About this task:
Your answer should hold all lines of the entries that include the word "sequenceOp".

Stored data entries
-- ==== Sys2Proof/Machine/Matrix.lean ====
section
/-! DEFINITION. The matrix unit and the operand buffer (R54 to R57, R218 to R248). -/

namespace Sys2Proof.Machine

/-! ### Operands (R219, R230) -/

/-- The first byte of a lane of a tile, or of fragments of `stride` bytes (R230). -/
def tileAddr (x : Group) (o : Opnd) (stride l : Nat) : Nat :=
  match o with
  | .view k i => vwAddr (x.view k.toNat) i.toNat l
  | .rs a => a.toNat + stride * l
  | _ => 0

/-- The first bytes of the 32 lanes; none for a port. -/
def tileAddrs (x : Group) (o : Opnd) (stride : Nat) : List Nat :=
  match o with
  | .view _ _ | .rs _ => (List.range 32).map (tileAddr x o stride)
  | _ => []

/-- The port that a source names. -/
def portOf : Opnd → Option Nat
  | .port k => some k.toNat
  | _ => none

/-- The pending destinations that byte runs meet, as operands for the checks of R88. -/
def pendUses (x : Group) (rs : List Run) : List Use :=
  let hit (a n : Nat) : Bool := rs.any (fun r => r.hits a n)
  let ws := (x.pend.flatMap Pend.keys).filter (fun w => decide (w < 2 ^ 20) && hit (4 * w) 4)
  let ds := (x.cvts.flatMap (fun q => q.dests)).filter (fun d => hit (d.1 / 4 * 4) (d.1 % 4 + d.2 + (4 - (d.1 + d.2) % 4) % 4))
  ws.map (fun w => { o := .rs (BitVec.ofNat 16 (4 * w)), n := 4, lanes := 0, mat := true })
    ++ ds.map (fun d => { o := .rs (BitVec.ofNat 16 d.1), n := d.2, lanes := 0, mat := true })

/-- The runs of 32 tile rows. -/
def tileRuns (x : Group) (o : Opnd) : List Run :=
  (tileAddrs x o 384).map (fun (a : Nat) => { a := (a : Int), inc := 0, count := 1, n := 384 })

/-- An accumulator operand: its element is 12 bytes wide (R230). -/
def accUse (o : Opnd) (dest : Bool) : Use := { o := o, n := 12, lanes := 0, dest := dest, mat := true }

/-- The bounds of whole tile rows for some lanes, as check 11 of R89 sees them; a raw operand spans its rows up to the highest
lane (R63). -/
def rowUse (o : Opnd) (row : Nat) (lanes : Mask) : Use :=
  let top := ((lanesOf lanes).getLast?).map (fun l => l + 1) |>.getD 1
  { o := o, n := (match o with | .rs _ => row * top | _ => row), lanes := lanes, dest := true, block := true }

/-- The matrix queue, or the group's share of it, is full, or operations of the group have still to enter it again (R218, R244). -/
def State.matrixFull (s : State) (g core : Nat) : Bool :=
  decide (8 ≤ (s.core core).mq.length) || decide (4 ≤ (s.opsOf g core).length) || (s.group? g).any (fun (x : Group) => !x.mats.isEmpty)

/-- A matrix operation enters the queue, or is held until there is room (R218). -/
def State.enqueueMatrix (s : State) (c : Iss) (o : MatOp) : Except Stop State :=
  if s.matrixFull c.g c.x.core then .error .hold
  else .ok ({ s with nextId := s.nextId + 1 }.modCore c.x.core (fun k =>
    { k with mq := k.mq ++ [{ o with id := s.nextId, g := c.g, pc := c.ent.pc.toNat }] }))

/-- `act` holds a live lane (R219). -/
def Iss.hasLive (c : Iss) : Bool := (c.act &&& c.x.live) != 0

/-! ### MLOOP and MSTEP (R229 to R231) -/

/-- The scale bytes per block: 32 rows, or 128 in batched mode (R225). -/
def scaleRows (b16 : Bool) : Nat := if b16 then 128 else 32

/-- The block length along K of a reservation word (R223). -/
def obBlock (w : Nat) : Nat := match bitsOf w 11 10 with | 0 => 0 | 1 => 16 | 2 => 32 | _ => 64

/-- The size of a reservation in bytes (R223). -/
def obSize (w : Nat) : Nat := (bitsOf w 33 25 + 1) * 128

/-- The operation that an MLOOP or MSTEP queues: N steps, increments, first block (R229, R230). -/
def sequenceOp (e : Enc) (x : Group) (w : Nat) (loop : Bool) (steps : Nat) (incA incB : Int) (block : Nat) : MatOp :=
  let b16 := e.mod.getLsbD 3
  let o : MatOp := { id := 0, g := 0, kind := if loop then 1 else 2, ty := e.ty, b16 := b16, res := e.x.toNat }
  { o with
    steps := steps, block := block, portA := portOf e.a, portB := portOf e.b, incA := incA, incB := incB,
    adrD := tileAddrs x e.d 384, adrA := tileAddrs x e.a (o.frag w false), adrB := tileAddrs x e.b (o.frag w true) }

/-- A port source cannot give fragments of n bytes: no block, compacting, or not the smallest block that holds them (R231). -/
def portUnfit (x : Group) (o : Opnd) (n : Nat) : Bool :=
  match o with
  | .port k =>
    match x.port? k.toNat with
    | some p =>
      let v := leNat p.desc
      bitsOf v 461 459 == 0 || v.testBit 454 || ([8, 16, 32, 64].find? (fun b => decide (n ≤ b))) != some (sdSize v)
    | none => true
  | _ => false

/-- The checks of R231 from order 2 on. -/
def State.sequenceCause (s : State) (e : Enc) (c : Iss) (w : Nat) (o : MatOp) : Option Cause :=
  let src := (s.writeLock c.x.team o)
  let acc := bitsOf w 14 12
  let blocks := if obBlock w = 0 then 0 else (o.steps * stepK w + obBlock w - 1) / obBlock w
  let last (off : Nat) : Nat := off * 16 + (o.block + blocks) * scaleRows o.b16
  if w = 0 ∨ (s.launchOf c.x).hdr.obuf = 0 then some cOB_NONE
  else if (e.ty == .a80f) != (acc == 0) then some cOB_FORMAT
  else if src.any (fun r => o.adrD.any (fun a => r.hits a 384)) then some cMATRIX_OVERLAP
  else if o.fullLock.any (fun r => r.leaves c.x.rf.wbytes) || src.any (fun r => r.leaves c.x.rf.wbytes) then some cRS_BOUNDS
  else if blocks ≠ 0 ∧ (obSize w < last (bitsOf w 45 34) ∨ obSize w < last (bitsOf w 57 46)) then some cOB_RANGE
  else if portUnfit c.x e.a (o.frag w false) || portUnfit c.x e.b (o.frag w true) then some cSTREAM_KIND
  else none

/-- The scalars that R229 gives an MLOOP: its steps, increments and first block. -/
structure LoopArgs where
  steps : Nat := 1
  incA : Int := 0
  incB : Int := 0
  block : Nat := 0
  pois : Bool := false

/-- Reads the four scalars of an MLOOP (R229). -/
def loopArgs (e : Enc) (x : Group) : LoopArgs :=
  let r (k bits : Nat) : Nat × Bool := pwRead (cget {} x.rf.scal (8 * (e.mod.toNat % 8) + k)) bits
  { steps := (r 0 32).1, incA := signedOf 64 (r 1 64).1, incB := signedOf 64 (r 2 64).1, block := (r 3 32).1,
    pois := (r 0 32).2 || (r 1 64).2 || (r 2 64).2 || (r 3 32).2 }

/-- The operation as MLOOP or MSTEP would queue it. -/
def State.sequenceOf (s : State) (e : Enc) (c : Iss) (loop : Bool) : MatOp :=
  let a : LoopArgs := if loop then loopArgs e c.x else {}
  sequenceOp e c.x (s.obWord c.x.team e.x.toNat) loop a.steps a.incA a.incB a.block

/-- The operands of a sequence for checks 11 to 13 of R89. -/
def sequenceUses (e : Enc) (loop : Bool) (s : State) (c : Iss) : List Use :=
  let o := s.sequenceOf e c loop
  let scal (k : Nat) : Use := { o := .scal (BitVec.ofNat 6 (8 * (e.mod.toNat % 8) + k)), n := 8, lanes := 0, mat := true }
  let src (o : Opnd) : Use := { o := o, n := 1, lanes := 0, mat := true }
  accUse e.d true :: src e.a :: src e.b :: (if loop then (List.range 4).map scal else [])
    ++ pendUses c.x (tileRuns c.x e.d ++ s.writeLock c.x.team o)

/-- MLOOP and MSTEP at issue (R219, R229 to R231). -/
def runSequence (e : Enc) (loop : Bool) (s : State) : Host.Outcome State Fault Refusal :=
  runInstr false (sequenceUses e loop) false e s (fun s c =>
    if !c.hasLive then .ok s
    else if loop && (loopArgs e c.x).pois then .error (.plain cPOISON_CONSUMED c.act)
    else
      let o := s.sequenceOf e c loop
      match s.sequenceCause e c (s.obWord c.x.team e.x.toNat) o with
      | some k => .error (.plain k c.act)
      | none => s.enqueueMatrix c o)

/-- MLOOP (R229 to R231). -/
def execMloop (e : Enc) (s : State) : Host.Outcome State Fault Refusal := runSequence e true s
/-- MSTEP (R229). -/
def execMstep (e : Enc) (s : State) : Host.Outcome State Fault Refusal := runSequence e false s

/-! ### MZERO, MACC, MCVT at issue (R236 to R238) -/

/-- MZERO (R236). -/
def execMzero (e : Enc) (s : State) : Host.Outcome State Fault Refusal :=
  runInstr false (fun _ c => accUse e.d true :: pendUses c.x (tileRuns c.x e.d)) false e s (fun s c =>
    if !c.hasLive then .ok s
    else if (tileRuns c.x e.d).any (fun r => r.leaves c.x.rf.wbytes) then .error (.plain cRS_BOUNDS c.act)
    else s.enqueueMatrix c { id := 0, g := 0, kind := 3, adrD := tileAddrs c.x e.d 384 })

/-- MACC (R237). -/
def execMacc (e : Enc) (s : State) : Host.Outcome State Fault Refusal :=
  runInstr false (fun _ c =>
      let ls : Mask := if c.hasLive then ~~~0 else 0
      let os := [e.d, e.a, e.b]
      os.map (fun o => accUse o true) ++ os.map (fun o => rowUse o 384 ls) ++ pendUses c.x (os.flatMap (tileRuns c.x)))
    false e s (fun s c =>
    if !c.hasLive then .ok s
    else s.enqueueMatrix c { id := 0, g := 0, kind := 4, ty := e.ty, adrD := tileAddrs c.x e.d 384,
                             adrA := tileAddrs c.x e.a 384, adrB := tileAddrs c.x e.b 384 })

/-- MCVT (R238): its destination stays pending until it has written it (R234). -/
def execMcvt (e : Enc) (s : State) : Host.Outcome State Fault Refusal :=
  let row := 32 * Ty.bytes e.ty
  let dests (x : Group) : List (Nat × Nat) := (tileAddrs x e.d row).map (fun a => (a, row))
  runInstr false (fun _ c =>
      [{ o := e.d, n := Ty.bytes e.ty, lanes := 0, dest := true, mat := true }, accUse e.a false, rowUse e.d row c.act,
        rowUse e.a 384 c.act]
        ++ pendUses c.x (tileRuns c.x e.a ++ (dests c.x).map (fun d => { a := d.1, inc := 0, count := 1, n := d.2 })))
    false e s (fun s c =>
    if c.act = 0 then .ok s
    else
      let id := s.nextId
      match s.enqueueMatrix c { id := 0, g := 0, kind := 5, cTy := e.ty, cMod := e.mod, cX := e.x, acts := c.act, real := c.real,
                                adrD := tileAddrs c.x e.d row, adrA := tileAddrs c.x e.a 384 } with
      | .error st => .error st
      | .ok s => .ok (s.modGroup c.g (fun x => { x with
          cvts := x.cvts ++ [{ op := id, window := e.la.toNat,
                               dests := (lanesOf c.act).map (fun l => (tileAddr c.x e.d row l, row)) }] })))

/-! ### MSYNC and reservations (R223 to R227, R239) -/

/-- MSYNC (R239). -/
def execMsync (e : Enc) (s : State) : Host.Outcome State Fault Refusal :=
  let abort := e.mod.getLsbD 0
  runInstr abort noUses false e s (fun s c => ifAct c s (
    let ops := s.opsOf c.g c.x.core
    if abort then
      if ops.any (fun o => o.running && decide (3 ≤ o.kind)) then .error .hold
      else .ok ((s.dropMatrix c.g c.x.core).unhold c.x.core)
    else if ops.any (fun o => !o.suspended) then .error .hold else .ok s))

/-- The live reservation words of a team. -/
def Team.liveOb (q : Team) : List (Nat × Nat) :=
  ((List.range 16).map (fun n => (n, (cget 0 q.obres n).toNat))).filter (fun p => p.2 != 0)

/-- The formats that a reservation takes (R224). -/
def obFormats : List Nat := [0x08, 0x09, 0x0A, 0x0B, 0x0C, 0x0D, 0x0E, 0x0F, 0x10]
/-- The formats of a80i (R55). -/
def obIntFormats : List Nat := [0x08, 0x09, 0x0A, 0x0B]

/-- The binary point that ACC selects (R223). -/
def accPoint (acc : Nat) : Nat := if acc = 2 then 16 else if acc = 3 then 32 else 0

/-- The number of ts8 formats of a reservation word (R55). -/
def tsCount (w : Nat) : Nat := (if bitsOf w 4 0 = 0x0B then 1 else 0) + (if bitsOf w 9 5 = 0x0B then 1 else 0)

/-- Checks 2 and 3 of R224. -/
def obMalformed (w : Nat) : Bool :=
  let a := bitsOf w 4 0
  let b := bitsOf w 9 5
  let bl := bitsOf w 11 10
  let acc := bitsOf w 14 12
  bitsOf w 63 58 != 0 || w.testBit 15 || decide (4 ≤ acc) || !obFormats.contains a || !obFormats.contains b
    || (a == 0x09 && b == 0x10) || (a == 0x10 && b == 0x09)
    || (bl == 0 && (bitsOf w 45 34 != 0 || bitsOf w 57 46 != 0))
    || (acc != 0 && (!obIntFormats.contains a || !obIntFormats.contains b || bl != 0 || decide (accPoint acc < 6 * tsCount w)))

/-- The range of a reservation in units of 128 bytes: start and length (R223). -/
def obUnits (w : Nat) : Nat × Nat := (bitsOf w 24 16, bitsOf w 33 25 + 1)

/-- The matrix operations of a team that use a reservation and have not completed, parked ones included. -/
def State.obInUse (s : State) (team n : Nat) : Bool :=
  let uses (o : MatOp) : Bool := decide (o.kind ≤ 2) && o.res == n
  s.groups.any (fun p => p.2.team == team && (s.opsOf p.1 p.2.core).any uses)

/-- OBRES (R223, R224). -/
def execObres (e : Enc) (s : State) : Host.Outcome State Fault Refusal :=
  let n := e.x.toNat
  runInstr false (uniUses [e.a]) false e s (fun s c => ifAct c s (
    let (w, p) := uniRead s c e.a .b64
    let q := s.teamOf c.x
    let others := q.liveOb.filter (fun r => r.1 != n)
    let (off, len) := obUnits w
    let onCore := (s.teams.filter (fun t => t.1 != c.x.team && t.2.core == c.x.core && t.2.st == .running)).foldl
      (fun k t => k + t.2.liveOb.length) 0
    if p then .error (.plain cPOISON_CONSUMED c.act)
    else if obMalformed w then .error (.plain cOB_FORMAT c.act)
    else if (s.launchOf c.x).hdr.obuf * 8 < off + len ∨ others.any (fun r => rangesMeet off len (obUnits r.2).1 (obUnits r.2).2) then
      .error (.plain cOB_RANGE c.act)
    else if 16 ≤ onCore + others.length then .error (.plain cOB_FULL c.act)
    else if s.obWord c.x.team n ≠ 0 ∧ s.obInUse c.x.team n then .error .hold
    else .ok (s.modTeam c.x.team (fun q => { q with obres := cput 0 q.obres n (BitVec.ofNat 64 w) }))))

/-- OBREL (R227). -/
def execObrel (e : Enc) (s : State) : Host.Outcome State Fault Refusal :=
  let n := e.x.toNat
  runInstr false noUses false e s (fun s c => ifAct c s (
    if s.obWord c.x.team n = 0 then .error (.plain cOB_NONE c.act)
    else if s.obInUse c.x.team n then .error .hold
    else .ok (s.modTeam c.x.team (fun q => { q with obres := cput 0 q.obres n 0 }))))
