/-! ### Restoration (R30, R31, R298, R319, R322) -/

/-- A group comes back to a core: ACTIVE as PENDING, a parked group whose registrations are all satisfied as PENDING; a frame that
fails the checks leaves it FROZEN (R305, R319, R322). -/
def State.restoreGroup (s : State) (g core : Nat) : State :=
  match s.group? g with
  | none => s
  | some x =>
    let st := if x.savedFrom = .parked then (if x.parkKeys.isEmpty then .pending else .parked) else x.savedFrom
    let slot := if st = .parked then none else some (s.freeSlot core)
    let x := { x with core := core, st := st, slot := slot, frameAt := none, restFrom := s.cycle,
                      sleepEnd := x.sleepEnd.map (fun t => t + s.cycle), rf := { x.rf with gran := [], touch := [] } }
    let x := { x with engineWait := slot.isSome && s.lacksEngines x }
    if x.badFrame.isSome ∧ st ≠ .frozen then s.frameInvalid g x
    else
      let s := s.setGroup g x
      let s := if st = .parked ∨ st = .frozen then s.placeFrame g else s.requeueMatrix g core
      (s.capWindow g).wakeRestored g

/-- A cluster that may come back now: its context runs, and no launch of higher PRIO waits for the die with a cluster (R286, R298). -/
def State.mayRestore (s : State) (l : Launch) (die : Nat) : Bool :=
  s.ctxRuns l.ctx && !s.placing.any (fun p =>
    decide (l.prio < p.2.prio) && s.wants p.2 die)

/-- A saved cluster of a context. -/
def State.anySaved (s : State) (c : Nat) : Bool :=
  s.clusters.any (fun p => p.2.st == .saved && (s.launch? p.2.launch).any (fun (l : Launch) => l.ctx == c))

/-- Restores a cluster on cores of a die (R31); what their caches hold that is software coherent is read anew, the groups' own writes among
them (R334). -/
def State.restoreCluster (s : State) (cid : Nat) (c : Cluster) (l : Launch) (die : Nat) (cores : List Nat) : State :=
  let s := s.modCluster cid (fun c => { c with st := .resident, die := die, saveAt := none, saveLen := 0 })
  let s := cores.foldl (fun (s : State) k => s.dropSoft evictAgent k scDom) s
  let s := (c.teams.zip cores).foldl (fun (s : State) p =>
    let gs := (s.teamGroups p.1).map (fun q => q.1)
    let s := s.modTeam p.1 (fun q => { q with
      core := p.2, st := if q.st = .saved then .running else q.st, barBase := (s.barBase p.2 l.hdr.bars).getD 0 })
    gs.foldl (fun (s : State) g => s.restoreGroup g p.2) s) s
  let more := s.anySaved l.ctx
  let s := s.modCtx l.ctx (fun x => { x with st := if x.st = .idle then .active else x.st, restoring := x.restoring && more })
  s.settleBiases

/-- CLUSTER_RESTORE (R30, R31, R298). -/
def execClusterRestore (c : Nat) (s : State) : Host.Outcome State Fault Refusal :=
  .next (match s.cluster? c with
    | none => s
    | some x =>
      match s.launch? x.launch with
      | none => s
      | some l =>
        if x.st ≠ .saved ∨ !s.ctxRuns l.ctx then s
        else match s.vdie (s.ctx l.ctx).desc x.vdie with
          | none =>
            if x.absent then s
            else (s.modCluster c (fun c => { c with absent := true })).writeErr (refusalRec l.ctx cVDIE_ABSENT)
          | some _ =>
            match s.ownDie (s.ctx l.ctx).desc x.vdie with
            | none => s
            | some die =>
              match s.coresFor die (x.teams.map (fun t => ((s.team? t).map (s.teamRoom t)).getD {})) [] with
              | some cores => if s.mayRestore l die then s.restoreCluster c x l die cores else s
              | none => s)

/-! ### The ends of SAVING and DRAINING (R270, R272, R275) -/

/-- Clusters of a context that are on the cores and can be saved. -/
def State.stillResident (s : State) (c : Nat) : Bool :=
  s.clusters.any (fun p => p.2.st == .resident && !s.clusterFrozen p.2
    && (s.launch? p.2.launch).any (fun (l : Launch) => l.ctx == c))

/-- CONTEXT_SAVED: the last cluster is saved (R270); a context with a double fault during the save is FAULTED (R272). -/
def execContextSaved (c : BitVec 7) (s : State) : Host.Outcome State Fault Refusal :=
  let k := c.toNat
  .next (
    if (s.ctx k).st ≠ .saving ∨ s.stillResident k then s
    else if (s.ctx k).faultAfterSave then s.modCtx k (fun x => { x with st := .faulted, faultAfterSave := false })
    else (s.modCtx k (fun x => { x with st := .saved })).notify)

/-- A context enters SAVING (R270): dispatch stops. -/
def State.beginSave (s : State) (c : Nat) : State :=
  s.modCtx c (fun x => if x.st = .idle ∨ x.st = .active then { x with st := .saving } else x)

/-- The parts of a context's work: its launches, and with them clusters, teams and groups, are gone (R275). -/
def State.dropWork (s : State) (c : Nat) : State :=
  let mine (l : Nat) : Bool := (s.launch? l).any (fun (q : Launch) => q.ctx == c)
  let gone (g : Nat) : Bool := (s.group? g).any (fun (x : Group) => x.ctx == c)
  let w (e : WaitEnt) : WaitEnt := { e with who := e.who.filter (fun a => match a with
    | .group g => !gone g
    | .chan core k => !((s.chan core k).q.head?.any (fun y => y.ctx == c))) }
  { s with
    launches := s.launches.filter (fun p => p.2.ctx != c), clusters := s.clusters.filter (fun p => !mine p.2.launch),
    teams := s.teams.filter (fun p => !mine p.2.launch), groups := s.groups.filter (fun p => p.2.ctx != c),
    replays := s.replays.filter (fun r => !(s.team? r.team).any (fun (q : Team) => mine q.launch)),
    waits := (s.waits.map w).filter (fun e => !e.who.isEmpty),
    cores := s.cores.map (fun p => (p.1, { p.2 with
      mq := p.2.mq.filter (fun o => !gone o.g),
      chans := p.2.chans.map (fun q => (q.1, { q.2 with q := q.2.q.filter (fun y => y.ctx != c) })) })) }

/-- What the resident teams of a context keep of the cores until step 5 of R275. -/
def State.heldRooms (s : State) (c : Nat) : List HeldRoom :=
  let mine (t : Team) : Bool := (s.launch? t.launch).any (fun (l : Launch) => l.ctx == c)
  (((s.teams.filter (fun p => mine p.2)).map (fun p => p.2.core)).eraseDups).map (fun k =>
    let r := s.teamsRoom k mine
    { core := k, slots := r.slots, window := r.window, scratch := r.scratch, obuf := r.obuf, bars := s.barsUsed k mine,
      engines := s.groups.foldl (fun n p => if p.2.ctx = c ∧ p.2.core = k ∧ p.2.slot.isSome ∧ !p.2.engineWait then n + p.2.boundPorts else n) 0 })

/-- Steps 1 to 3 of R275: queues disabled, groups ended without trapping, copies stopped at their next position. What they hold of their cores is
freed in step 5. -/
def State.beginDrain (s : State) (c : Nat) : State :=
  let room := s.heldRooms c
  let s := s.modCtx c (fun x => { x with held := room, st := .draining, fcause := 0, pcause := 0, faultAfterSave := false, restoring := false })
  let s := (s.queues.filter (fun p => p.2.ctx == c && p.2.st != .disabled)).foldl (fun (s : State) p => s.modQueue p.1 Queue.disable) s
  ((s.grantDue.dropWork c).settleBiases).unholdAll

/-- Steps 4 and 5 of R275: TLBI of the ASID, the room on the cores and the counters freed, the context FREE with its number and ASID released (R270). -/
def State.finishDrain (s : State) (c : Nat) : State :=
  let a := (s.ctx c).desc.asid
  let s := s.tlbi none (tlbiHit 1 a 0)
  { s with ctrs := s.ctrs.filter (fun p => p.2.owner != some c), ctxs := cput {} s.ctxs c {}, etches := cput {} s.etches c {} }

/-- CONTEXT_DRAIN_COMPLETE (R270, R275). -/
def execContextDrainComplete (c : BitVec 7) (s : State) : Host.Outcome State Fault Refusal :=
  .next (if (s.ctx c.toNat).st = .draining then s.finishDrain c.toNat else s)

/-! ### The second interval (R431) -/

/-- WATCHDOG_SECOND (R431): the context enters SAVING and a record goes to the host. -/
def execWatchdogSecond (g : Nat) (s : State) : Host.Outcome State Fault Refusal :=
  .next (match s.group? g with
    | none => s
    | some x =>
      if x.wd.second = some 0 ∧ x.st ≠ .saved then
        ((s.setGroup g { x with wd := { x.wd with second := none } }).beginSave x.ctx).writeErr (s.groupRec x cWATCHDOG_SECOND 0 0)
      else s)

Result of this exercise:
def sequenceOp (e : Enc) (x : Group) (w : Nat) (loop : Bool) (steps : Nat) (incA incB : Int) (block : Nat) : MatOp :=
  sequenceOp e c.x (s.obWord c.x.team e.x.toNat) loop a.steps a.incA a.incB a.block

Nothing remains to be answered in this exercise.